**RECORD EXCERPTS**
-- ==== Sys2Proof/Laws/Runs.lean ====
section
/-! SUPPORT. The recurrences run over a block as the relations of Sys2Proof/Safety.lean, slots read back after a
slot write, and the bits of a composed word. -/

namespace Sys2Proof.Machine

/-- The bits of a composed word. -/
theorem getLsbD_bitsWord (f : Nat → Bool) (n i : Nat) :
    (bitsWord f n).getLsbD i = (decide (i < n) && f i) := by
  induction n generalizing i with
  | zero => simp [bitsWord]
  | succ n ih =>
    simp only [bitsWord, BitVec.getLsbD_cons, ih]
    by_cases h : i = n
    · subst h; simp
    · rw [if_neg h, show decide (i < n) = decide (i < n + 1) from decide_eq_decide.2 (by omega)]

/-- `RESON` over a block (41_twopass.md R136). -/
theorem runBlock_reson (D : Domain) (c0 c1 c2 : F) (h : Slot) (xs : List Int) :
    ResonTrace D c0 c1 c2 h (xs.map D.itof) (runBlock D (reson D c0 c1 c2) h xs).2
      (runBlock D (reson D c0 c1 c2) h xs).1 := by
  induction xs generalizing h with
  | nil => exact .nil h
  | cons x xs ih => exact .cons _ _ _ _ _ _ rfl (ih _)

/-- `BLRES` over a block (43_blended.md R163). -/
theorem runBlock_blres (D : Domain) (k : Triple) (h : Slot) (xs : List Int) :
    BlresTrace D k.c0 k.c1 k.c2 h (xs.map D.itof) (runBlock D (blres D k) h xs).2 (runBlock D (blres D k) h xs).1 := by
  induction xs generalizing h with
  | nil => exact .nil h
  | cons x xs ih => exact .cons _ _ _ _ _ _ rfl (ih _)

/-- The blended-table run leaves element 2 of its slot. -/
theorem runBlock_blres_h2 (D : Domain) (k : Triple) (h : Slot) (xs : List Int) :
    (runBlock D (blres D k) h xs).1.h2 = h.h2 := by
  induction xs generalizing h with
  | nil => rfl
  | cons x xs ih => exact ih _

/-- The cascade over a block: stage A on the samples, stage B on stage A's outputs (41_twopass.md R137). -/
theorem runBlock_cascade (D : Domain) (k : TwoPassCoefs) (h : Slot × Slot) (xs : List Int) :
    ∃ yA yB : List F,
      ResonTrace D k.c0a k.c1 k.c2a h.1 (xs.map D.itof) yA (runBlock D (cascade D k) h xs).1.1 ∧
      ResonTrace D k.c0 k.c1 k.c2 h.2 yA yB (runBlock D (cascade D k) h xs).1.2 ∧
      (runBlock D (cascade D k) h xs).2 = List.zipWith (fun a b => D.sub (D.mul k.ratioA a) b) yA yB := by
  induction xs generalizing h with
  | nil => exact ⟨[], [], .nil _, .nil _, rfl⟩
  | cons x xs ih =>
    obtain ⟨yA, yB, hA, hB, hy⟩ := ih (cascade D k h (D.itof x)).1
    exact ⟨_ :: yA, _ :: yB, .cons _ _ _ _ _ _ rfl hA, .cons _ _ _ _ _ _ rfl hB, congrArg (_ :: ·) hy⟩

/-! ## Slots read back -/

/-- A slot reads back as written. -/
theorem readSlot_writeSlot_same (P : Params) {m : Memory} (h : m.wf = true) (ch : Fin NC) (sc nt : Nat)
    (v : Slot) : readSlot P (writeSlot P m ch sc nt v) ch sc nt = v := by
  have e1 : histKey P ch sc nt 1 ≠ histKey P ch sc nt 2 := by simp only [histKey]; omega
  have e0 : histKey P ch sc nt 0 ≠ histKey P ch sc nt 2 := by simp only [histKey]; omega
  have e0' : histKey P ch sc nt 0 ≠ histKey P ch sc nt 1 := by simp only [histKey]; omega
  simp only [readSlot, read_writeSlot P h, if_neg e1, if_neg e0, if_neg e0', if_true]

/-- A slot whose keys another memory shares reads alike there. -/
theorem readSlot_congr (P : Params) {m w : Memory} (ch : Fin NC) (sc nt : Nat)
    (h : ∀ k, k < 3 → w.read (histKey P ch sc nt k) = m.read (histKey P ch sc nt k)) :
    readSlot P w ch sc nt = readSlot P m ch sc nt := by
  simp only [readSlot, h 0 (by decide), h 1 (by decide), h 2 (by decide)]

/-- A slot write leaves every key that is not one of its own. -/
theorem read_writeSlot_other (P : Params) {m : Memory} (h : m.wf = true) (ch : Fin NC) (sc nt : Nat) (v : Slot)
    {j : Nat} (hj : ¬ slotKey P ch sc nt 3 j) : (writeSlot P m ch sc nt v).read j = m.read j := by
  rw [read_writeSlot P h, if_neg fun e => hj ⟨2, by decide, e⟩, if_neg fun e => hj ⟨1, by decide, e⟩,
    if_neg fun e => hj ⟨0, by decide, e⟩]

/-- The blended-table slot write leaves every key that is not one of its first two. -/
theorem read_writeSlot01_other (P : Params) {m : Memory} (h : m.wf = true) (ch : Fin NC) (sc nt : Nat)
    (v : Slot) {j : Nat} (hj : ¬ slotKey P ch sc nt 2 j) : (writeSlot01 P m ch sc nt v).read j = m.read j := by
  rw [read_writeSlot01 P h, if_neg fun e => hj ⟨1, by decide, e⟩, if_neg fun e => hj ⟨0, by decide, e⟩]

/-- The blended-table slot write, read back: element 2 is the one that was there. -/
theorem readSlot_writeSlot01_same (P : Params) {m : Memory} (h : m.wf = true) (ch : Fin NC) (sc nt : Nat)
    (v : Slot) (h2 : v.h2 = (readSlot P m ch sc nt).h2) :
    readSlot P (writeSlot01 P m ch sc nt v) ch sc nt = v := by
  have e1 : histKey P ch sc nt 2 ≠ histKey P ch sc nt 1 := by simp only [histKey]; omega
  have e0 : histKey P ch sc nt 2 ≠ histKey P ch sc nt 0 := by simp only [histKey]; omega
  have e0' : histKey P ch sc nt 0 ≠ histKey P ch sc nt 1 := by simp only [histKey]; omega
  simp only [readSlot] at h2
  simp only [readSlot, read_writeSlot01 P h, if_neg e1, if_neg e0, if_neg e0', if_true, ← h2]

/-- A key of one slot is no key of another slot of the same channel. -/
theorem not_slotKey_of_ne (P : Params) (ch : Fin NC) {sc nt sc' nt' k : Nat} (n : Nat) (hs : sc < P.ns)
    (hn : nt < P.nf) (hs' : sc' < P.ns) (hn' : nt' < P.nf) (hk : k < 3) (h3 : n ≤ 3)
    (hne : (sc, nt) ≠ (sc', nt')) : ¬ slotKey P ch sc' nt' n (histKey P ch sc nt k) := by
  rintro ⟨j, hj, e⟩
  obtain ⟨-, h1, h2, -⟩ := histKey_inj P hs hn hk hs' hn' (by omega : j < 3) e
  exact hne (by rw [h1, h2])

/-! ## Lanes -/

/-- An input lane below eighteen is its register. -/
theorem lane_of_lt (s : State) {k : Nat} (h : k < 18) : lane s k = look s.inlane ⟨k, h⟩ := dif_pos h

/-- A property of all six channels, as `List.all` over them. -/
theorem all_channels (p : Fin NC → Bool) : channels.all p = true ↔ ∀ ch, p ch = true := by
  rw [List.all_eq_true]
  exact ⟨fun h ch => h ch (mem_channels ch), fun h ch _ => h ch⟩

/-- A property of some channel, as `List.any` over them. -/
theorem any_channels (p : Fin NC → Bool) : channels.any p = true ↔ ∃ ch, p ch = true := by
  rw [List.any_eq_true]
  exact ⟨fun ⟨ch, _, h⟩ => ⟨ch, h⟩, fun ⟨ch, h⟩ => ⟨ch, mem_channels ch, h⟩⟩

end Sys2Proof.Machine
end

**YOUR INSTRUCTIONS**
Starting from the line that contains "theorem any_channels (p", transcribe each line to the end of the records above. Please add nothing.

**ANSWER TO THE EXERCISE**
theorem any_channels (p : Fin NC → Bool) : channels.any p = true ↔ ∃ ch, p ch = true := by
  rw [List.any_eq_true]
  exact ⟨fun ⟨ch, _, h⟩ => ⟨ch, h⟩, fun ⟨ch, h⟩ => ⟨ch, mem_channels ch, h⟩⟩

end Sys2Proof.Machine
end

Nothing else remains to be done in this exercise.